The Department of Higher Education and Training (DHET) wants more young people to take up positions as academics. The department said this at a briefing committee meeting by the select committee on cooperative governance and traditional affairs, adding that people who are currently sitting in those positions would retire soon.

The DHET was presenting an overview of the rate of transformation in the higher education and training sectors. The transformation is aimed at correcting the injustices of the past, to provide equal opportunity for all. Among other imbalances spoken of was gender equality. The department’s deputy director general, Firoz Patel, said that most positions are currently filled by males.

Photo

Photo credit: sodahead.com

Not enough graduates

The department cited many challenges that stand in the way of transformation, like students dropping out. Some have their qualifications withheld because they or the NSFAS, acting on their behalf, owes the school money. All this slows the progress of the students advancing to postgraduate studies, which then limits the number that can become staff.

In 2009, Higher Education South Africa (HESA) agreed to an initiative to develop a national programme to build the next generation of academics. HESA are representatives of South Africa’s University leadership and they encourage cooperation among universities and government, industry and other sectors of society in South Africa. HESA noted that one of the major barriers to higher education is that there are not enough masters and doctoral graduates.

HESA also mentioned that academics need to have educational knowledge and skills in order to develop the curriculum and for facilitating students who come from increasingly diverse social, cultural and educational backgrounds.

There’s some progress

University of Johannesburg lecturer, Dr Buyisiwe Sondezi, the first woman in Africa to be awarded a doctoral degree in experimental physics  Photo: sapeople.com

University of Johannesburg lecturer, Dr Buyisiwe Sondezi, the first woman in Africa to be awarded a doctoral degree in experimental physics
Photo: sapeople.com

There have been some gains, such as the increase in the enrolment, graduation and academic staff employment numbers compared to the previous years. The numbers also show that slightly more women (a 100 000 difference) enrol for university at undergraduate level.

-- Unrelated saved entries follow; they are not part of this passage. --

-- ==== Sys2Proof/Machine/Power.lean ====
section
/-! DEFINITION. Power, clocks and thermal control: the caps' commands and writes, samples, steps, brakes, the lend, gating (R440 to R463). -/

namespace Sys2Proof.Machine

/-! ## Caps and telemetry on the host link (R447, R458) -/

def setHostCap (s : State) (cap : Nat) : State × Reply :=
  let s := capsTo s { s.caps with host := heldCap cap, hostLow := decide (cap < 900) }
  (s, .done (if cap < 900 then stCapBelowFloor else stOk) (leBytes 4 s.caps.inForce))

/-- PWR_CAP_SET (R447). -/
def execPwrCapSet (h : Hdr) (cap : BitVec 32) (s : State) : Result :=
  .next (command s h { code := 0x6000, chan := .admin, reserve := 4 } (fun s => setHostCap s cap.toNat))

/-- The telemetry record of R458. -/
def telemetry (s : State) : List Byte :=
  leBytes 8 s.pw.lastSample ++ leBytes 2 s.caps.inForce ++ leBytes 2 s.caps.rack ++ leBytes 2 s.caps.host ++ leBytes 2 0 ++
  (List.range 6).flatMap (fun k => leBytes 2 (railW s k)) ++ leBytes 4 s.pw.power10 ++ leBytes 4 s.pw.power ++
  (List.range 4).flatMap (fun d => leBytes 2 (dieFreq s d)) ++ (List.range 4).flatMap (fun d => leBytes 1 (dieDuty s d)) ++
  (List.range 4).flatMap (fun d => leBytes 1 (getPwDie s d).temp) ++ leBytes 1 s.pw.fdTemp ++ leBytes 1 s.pw.stackTemp ++ leBytes 1 s.pw.oeTemp ++
  leBytes 1 (pwFlags s) ++ leBytes 72 0

/-- What a slice channel sees of it. -/
def telemetrySlice (s : State) : List Byte :=
  leBytes 8 s.pw.lastWindow ++ leBytes 2 s.caps.inForce ++ leBytes 18 0 ++ leBytes 4 s.pw.power10 ++ leBytes 96 0

/-- PWR_STATUS (R458). -/
def execPwrStatus (h : Hdr) (s : State) : Result :=
  .next (command s h { code := 0x6001, chan := .either, reserve := 1024 } (fun s => (s, .done stOk (if isAdmin h then telemetry s else telemetrySlice s))))

/-! ## I3C (R448, R529, R536) -/

/-- The target has an address: its static one, or a dynamic one; it answers from the first step of start-up on. -/
def i3cAnswers (s : State) : Bool := decide (1 ≤ s.rst.step) && (s.pw.i3cDyn.isSome || (s.rst.straps.getD 4 none).isSome)

/-- RACK_CAP_WRITE (R447, R448): both bytes, at STOP. -/
def execRackCapWrite (lo hi : Option Byte) (s : State) : Result :=
  .next (
    if !i3cAnswers s then s
    else
      let s := modPw s (fun p => { p with i3cIndex := 0 })
      match lo, hi with
      | some l, some u =>
        let v := l.toNat + 256 * u.toNat
        modPw (capsTo s { s.caps with rack := heldCap v, rackLow := decide (v < 900) }) (fun p => { p with i3cWrites := (p.i3cWrites + 1) % 256 })
      | _, _ => s)

/-- ENTDAA (R448). -/
def execEntdaa (addr : BitVec 7) (s : State) : Result :=
  .next (if s.rst.step = 0 then s else modPw s (fun p => { p with i3cDyn := some addr }))

/-! ## Samples (R443, R449, R450, R458) -/

/-- Read the rails and temperatures of one sample. -/
def takeSample (s : State) (rails : List RailRead) (dieTemps stackTemps oeTemps : List Nat) (fdTemp : Nat) : State :=
  let now := s.tb.time
  let s := { s with
    rails := (List.range 6).foldl (fun t k => match rails[k]? with
      | some x => Tab.upd t k {} (fun r => sampleRail now r x)
      | none => t) s.rails
    pwDies := (List.range 4).foldl (fun t d => match dieTemps[d]? with
      | some x => Tab.upd t d {} (fun e => { e with temp := x })
      | none => t) s.pwDies }
  modPw s (fun p => { p with fdTemp := fdTemp, stackTemp := stackTemps.foldl max 0, oeTemp := oeTemps.foldl max 0, lastSample := now })

/-- Module power of the sample, and the 10 ms window's mean when its hundredth sample is in. -/
def takePower (s : State) : State :=
  let w := (computeMw s + otherMw s) / 1000
  let p := s.pw
  if p.windowCount = 99 then
    modPw s (fun p => { p with power := w, power10 := (p.windowSum + w) / 100, windowSum := 0, windowCount := 0, lastWindow := s.tb.time })
  else modPw s (fun p => { p with power := w, windowSum := p.windowSum + w, windowCount := p.windowCount + 1 })

/-- Rails that this sample finds failed. -/
def newFailures (old new : State) : List Nat := (List.range 6).filter (fun k => (getRail old k).st ≠ 3 && (getRail new k).st = 3)

/-- With every point at its lowest the brake has no later point to ease with: it eases while power stays below the cap by more than 2% (DESIGN CHOICE, log entry 33). -/
def easeAt (s : State) : State :=
  if (List.range 4).all (fun d => !dieOn s d || (getPwDie s d).point ≤ 800) && decide (s.pw.power * 100 < s.caps.inForce * 98) then easeBrake s else s

/-- POWER_SAMPLE: a sample more than 5% above the cap triggers the self-brake. -/
def execPowerSample (rails : List RailRead) (dieTemps stackTemps oeTemps : List Nat) (fdTemp : Nat) (s : State) : Result :=
  let t := takePower (takeSample s rails dieTemps stackTemps oeTemps fdTemp)
  let t := if t.caps.inForce * 105 < t.pw.power * 100 then notifyI3c t (selfBrakeNow t) else notifyI3c t (easeAt t)
  .next ((newFailures s t).foldl railFails t)

/-- THERMAL_SAMPLE (R456). -/
def execThermalSample (dieTemps oeTemps : List Nat) (fdTemp : Nat) (s : State) : Result :=
  let fdHot := decide (105 ≤ fdTemp)
  let s := (List.range 4).foldl (fun s d => match dieTemps[d]? with
    | some t => judgeDie fdHot s d t
    | none => s) s
  let s := (List.range 16).foldl (fun s k => match oeTemps[k]? with
    | some t => judgeOe s k t
    | none => s) s
  .next (setAlert (judgeFd s fdTemp))

/-! ## Operating points and brakes (R445, R449 to R452) -/

/-- The die's point moves one step; the rail follows after a fall, and leads a rise. -/
def stepDie (s : State) (d : Nat) (dir : DvfsDir) : State :=
  match dir with
  | .down =>
    if !lowerDue s d then s
    else
      let s := modPwDie s d (fun x => { x with point := x.point - 100 })
      notifyI3c s (easeBrake (setVcd s (dieRail d)))
  | .up =>
    if !raiseDue s d then s
    else modPw (setVcd (modPwDie s d (fun x => { x with point := x.point + 100 })) (dieRail d)) (fun p => { p with lastRaise := s.tb.time })

/-- DVFS_STEP. -/
def execDvfsStep (die : Fin 4) (dir : DvfsDir) (s : State) : Result := .next (stepDie s die.val dir)

/-- THROTTLE_N_ASSERT (R451): ignored in reset; the lend goes first, then every die that is on is braked. -/
def execThrottleNAssert (s : State) : Result :=
  let s := { s with pins := { s.pins with throttleN := false } }
  .next (
    if s.rst.step = 0 || s.pw.throttle then s
    else
      let s := modPw (endLend s) (fun p => { p with throttle := true, throttles := satUp p.throttles 1 0xFF })
      (List.range 4).foldl (fun s d => if dieOn s d then modPwDie s d throttleDie else s) s)

/-- THROTTLE_N_RELEASE (R451): the dies restore their duty and then their point. -/
def execThrottleNRelease (s : State) : Result :=
  let s := { s with pins := { s.pins with throttleN := true } }
  .next (modPw { s with pwDies := Tab.mapVals s.pwDies (fun _ x => { x with thrDuty := none }) } (fun p => { p with throttle := false }))

/-! ## The lend (R237, R454, R455) -/

/-- LEND_REQUEST: granted when there is room for 80 W and no brake is active. -/
def execLendRequest (s : State) : Result :=
  .next (
    if s.pw.lent || (lendWanted s).isEmpty || braked s || s.pw.fdLimit || !decide (s.pw.power + 80 < s.caps.inForce) then s
    else
      let cs := lendClusters s
      let s := modPw s (fun p => { p with lent := true })
      (List.range 4).foldl (fun s d => modPwDie s d (fun x => { x with lendW := if cs.isEmpty then 0 else 80 * (cs.filter (fun c => c.1 = d)).length / cs.length })) s)

/-- The lend's need is over, or the controller takes it back. -/
def lendOver (s : State) : Bool :=
  (lendWanted s).isEmpty || braked s || s.pw.fdLimit || decide (s.caps.inForce < s.pw.power + 80)

/-- LEND_WITHDRAW. -/
def execLendWithdraw (s : State) : Result := .next (if lendOver s then endLend s else s)

/-! ## Gating (R66, R264, R446) -/

/-- A barrier in progress of a group whose OWNER holds the cluster, on a die of its local ranks, keeps its PLL running. -/
def barrierHolds (s : State) (d l : Nat) : Bool :=
  s.fab.groups.any (fun g => match g.2.op with
    | some o => eOp o.entry = opBarrier && (barClusters s g.2).contains (d, l)
    | none => false)

/-- Such a barrier is within 50 ns of its release: the cluster's control cores run. -/
def barrierNear (s : State) (d l : Nat) : Bool :=
  s.fab.groups.any (fun g => match g.2.op with
    | some o => eOp o.entry = opBarrier && (barClusters s g.2).contains (d, l) && o.t.any (fun t => decide (t ≤ s.tb.time + 50 * nsU))
    | none => false)

/-- No strand is READY and no TMMA executes or is queued. -/
def coreIdle (s : State) (c : CorePos) : Bool :=
  (strandsOf c).all (fun p => (getStrand s p).st ≠ .ready) &&
  ([0, 1, 2, 3].all (fun e => (getEngine s c e).queue.isEmpty && (getEngine s c e).running.isNone))

/-- CORE_GATE (R66): an idle core's clock stops; not from 50 ns before a barrier's release on (R264). -/
def execCoreGate (c : CorePos) (s : State) : Result :=
  .next (if coreIdle s c && !(getCore s c).gated && !barrierNear s c.die.val c.cluster.val then
      modCore (modCluster (touchCycle s c) c.die c.cluster (fun k => { k with idleSince := s.tb.time })) c (fun k => { k with gated := true })
    else s)

/-- CORE_WAKE (R66): a strand of a gated core is READY; the cluster's PLL runs first (R446). -/
def execCoreWake (c : CorePos) (s : State) : Result :=
  .next (if (getCore s c).gated && !coreIdle s c then
      modCore (modCluster s c.die c.cluster (fun k => { k with pllDown := false })) c (ungate s c.die)
    else s)
/-- CLUSTER_PLL_GATE. -/
def execClusterPllGate (die : Fin 4) (cluster : Fin 12) (s : State) : Result :=
  let d := die.val
  let l := cluster.val
  let idle := (List.range 16).all (fun k =>
    let c := Tab.getD s.compute.cores (16 * clIx d l + k) {}
    c.gated && c.engGated = 15)
  .next (
    if idle && !(getCluster s d l).pllDown && !barrierHolds s d l && decide ((getCluster s d l).idleSince + 100 * usU ≤ s.tb.time) then
      modCluster s d l (fun k => { k with pllDown := true })
    else s)

/-- The die holds nothing that keeps it on. -/
def dieIdle (s : State) (d : Nat) : Bool :=
  (List.range 16).all (fun g => (getGran s d g).st ≠ .owned && (getGran s d g).st ≠ .scrubbing) &&
  (List.range 12).all (fun l => (sliceOn s d l).isNone)

/-- DIE_POWER_GATE: no architectural state changes; the die's registers are out of reach until it is powered again (R392). -/
def execDiePowerGate (die : Fin 4) (s : State) : Result :=
  let d := die.val
  .next (
    if dieOn s d && s.rst.step = 10 && s.rst.busy.isEmpty && dieIdle s d && decide ((getPwDie s d).idleSince + 10 * msU ≤ s.tb.time) then
      modPwDie (modRst s (fun r => { r with dieOut := r.dieOut &&& ~~~ dieBit d })) d (fun x => { x with pwr := 0 })
    else s)

/-- A gated die is powered for a slice's commit (R446). -/
def powerDie (s : State) (d : Nat) : State := if (getPwDie s d).pwr = 0 && s.rst.dieUp.getLsbD d then dieOutOfReset s d else s

end Sys2Proof.Machine
end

The department has also proposed more intervention strategies to quicken the transformation process in academic staffing. The foundation provisioning programme is aimed at helping underprepared students to succeed. Another is the teaching and research development grant which will be used to improve the qualifications of academic staff and the quality of teaching. The Staffing South African Universities Framework (SSAUF) will build capacity and to develop a future generations of academics.

In addition to that SSAUF is looking to support the development of existing academics and recruit, support and retain female academic staff.